Saved data entries:
══════
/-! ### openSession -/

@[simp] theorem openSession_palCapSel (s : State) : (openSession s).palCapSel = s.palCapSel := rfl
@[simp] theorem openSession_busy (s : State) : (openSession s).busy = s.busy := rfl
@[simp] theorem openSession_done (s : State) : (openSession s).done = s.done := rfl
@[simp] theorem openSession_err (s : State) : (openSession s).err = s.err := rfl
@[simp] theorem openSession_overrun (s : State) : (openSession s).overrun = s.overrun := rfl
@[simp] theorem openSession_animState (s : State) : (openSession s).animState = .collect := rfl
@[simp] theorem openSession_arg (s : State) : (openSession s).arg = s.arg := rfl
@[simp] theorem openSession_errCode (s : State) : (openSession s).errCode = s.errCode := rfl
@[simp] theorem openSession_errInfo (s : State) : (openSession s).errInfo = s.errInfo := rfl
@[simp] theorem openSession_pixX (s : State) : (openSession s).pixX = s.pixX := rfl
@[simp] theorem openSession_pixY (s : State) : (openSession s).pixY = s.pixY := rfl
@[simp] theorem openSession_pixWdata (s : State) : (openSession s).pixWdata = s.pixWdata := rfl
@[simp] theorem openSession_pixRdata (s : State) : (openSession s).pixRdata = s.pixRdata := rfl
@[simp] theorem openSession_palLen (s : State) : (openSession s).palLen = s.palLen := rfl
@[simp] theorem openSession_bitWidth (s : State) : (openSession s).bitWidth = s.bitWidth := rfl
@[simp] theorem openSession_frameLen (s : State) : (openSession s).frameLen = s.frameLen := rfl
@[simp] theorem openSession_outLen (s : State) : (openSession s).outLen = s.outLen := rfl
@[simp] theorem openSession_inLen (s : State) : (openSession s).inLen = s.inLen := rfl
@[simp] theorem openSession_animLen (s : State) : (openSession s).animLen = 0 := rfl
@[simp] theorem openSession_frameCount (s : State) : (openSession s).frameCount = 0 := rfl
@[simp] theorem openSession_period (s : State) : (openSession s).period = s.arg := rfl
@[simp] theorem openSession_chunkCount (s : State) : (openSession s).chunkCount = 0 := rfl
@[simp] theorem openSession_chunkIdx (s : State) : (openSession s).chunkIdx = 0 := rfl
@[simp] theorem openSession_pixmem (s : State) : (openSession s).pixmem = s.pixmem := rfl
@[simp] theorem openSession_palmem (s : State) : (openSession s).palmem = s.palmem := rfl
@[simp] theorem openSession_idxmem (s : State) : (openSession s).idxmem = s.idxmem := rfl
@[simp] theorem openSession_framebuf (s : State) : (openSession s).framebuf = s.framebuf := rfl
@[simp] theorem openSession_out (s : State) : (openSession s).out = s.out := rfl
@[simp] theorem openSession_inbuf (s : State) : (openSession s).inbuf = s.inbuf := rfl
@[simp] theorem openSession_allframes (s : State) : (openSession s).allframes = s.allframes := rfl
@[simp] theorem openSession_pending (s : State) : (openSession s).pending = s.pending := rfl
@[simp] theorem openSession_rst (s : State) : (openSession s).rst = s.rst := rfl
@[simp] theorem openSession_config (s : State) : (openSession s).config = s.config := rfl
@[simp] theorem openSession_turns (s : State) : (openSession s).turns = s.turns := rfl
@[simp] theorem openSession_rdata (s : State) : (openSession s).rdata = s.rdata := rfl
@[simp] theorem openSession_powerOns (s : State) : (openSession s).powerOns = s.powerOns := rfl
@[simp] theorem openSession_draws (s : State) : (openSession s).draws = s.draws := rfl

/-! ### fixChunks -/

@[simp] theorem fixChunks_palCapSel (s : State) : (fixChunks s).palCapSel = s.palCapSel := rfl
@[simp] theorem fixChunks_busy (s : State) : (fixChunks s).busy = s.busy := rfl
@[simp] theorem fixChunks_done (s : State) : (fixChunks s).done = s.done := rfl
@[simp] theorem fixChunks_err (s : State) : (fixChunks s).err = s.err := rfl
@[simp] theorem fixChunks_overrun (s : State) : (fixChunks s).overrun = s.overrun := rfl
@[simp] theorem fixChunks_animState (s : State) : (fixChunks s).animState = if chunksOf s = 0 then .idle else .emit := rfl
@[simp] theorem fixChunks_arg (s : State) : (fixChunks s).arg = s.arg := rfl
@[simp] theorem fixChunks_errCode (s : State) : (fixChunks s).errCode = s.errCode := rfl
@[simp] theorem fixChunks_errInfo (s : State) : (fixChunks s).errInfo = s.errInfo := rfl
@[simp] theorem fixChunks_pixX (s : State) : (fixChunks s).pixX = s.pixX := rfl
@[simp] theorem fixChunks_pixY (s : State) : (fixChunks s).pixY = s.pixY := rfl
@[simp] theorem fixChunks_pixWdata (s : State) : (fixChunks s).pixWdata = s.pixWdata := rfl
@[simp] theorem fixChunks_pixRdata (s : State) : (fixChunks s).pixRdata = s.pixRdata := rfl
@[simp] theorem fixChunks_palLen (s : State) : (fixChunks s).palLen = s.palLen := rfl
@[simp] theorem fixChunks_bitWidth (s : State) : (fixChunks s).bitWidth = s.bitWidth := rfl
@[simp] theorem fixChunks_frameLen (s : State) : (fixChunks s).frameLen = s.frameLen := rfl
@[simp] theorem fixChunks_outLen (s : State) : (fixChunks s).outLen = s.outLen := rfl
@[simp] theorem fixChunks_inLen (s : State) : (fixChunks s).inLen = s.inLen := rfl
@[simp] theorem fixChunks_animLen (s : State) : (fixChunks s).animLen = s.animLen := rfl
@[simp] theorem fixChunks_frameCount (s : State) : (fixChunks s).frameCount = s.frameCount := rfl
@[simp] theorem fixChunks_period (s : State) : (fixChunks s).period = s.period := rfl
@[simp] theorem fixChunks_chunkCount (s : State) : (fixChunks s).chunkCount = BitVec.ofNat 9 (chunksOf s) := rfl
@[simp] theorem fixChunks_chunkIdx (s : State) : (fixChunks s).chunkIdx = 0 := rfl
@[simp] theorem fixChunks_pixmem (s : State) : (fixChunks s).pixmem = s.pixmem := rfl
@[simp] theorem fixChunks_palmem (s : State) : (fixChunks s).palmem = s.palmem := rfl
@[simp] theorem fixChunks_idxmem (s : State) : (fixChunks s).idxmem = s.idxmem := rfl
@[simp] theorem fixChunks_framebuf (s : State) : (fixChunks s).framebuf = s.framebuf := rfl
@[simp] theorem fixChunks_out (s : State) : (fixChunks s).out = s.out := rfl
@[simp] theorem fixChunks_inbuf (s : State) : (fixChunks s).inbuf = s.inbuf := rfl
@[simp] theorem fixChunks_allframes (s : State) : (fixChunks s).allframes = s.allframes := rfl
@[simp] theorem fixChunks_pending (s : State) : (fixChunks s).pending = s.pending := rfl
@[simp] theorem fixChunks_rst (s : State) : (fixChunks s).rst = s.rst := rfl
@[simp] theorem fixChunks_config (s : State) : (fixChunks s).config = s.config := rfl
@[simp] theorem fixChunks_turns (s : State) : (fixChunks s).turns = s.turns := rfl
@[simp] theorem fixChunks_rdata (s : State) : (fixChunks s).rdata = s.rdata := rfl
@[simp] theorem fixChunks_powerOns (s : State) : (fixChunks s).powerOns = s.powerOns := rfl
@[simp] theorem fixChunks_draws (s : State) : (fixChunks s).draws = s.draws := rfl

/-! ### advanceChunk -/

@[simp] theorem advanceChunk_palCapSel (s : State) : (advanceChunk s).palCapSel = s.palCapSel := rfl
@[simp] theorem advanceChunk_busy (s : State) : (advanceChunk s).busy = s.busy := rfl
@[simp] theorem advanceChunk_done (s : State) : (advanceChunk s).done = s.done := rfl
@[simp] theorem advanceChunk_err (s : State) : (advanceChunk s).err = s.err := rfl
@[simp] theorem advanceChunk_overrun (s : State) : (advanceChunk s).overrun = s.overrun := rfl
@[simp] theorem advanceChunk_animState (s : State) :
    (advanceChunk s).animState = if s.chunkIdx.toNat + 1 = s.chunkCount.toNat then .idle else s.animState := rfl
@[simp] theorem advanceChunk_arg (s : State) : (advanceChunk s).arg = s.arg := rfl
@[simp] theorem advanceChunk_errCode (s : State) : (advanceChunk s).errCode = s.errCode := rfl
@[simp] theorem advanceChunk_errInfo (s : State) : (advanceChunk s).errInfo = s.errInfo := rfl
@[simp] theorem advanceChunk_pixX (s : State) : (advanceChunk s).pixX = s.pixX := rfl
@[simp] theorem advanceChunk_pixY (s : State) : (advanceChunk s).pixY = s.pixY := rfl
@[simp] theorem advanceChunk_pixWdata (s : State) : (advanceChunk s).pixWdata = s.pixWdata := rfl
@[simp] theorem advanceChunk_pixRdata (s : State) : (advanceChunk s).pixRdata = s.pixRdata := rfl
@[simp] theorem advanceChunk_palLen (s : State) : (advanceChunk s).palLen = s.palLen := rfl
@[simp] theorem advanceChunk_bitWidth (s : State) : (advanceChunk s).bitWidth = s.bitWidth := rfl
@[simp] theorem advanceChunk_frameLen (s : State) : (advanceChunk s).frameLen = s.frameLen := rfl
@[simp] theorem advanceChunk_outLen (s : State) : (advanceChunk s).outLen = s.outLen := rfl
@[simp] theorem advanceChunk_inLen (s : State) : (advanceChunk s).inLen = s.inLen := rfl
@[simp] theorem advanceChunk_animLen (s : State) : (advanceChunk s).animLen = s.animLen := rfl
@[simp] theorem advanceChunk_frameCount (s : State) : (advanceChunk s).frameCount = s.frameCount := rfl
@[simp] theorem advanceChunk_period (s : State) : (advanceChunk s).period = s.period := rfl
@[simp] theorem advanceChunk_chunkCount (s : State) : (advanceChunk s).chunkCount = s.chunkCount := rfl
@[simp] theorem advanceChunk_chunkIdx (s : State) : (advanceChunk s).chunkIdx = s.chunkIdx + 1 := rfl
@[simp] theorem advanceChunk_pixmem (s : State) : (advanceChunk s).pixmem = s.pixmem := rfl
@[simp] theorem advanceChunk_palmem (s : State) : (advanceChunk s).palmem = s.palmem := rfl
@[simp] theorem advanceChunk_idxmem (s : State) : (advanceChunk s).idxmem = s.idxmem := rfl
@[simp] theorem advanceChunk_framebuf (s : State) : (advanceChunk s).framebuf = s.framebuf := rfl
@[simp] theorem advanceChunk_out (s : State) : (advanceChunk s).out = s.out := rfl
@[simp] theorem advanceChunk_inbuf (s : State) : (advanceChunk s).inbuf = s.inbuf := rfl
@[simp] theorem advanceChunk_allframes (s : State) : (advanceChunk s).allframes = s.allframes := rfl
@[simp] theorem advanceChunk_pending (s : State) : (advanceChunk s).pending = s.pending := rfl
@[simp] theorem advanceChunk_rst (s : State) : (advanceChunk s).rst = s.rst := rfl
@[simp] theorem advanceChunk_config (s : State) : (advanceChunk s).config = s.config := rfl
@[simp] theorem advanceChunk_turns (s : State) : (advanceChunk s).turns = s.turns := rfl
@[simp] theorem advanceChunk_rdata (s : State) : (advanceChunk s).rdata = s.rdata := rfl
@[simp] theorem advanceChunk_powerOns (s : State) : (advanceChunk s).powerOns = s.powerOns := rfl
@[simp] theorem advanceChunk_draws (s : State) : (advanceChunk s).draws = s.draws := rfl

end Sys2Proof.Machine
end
══════
PROBLEM DETAILS
Look above for the line with "(openSession s).pixX = s.pixX := rfl" and the line with "s).period = s.arg := rfl". Retype those two lines and every line between them exactly, adding nothing.

SOLUTION BELOW
@[simp] theorem openSession_pixX (s : State) : (openSession s).pixX = s.pixX := rfl
@[simp] theorem openSession_pixY (s : State) : (openSession s).pixY = s.pixY := rfl
@[simp] theorem openSession_pixWdata (s : State) : (openSession s).pixWdata = s.pixWdata := rfl
@[simp] theorem openSession_pixRdata (s : State) : (openSession s).pixRdata = s.pixRdata := rfl
@[simp] theorem openSession_palLen (s : State) : (openSession s).palLen = s.palLen := rfl
@[simp] theorem openSession_bitWidth (s : State) : (openSession s).bitWidth = s.bitWidth := rfl
@[simp] theorem openSession_frameLen (s : State) : (openSession s).frameLen = s.frameLen := rfl
@[simp] theorem openSession_outLen (s : State) : (openSession s).outLen = s.outLen := rfl
@[simp] theorem openSession_inLen (s : State) : (openSession s).inLen = s.inLen := rfl
@[simp] theorem openSession_animLen (s : State) : (openSession s).animLen = 0 := rfl
@[simp] theorem openSession_frameCount (s : State) : (openSession s).frameCount = 0 := rfl
@[simp] theorem openSession_period (s : State) : (openSession s).period = s.arg := rfl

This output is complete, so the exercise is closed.